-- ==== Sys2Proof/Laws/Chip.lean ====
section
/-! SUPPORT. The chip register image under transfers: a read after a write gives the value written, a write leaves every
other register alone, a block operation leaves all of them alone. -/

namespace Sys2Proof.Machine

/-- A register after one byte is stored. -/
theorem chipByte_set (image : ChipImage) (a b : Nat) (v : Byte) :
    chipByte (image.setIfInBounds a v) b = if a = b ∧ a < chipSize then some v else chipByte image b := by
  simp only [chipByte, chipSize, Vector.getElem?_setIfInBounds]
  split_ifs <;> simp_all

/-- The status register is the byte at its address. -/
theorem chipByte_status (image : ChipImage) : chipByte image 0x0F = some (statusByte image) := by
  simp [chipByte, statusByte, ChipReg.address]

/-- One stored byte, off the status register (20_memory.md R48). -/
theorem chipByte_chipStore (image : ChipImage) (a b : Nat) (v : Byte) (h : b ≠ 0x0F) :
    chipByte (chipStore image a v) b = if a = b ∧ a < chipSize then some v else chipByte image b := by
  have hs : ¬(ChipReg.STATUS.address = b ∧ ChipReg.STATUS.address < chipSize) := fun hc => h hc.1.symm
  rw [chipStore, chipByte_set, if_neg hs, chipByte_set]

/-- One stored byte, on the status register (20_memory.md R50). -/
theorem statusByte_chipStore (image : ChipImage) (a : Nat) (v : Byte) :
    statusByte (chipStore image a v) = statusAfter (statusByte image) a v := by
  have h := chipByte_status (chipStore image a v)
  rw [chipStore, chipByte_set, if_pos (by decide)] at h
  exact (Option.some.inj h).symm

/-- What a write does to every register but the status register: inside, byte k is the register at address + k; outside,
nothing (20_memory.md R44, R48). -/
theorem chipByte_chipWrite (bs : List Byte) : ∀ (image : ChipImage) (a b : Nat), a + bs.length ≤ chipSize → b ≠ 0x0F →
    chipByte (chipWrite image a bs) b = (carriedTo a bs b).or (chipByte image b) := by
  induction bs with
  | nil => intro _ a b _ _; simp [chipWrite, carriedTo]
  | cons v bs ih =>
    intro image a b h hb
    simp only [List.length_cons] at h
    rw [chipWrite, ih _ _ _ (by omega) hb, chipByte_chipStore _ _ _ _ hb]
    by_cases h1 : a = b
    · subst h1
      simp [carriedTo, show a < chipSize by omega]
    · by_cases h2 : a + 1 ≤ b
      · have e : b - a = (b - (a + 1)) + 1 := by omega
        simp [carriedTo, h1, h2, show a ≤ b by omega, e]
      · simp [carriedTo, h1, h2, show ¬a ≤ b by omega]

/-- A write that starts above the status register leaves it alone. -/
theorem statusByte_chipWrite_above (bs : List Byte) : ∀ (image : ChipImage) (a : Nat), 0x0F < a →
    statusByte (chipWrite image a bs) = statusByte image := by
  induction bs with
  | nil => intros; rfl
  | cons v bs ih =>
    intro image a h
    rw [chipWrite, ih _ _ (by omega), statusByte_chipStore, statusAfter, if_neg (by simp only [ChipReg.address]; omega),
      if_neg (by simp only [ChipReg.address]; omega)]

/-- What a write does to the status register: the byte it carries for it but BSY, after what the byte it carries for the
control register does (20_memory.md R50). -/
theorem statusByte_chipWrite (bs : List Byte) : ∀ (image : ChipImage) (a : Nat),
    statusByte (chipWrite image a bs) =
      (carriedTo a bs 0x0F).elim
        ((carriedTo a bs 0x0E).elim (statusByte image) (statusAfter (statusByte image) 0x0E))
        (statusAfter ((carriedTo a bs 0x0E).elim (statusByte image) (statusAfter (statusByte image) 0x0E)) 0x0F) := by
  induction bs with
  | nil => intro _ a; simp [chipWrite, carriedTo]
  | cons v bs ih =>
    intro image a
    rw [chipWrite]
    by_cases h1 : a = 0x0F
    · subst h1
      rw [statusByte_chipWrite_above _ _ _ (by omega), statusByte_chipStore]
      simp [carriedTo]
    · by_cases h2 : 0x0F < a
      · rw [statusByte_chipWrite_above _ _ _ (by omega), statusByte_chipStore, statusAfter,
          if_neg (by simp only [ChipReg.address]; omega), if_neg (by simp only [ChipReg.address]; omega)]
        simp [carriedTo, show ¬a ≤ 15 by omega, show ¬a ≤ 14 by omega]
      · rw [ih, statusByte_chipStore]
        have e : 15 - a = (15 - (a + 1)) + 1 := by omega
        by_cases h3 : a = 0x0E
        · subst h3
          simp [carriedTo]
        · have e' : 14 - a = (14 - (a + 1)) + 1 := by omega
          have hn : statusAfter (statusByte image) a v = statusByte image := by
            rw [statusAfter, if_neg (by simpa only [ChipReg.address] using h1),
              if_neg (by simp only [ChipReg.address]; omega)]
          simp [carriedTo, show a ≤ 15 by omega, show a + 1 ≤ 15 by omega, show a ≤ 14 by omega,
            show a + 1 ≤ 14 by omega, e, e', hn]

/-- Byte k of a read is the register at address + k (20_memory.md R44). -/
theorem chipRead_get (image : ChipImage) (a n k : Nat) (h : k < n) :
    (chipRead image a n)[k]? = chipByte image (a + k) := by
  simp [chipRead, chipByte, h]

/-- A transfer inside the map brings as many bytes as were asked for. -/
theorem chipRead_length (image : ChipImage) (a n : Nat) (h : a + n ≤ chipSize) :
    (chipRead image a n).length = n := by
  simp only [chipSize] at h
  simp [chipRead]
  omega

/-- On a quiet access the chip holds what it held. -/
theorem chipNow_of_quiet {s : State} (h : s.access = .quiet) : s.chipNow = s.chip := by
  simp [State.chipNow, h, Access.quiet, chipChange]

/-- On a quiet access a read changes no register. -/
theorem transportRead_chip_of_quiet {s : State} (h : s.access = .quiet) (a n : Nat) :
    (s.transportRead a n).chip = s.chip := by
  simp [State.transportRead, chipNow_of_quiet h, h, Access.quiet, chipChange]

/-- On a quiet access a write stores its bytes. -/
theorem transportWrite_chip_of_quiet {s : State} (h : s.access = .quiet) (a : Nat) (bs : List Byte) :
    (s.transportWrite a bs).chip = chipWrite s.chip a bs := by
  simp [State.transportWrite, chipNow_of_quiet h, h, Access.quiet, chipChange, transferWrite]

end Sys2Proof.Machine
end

**THE PROBLEM:** Copy out each line of the material above, word for word, from the first down to the line containing "is stored. -/". Add nothing.

**RESPONSE:**
-- ==== Sys2Proof/Laws/Chip.lean ====
section
/-! SUPPORT. The chip register image under transfers: a read after a write gives the value written, a write leaves every
other register alone, a block operation leaves all of them alone. -/

namespace Sys2Proof.Machine

/-- A register after one byte is stored. -/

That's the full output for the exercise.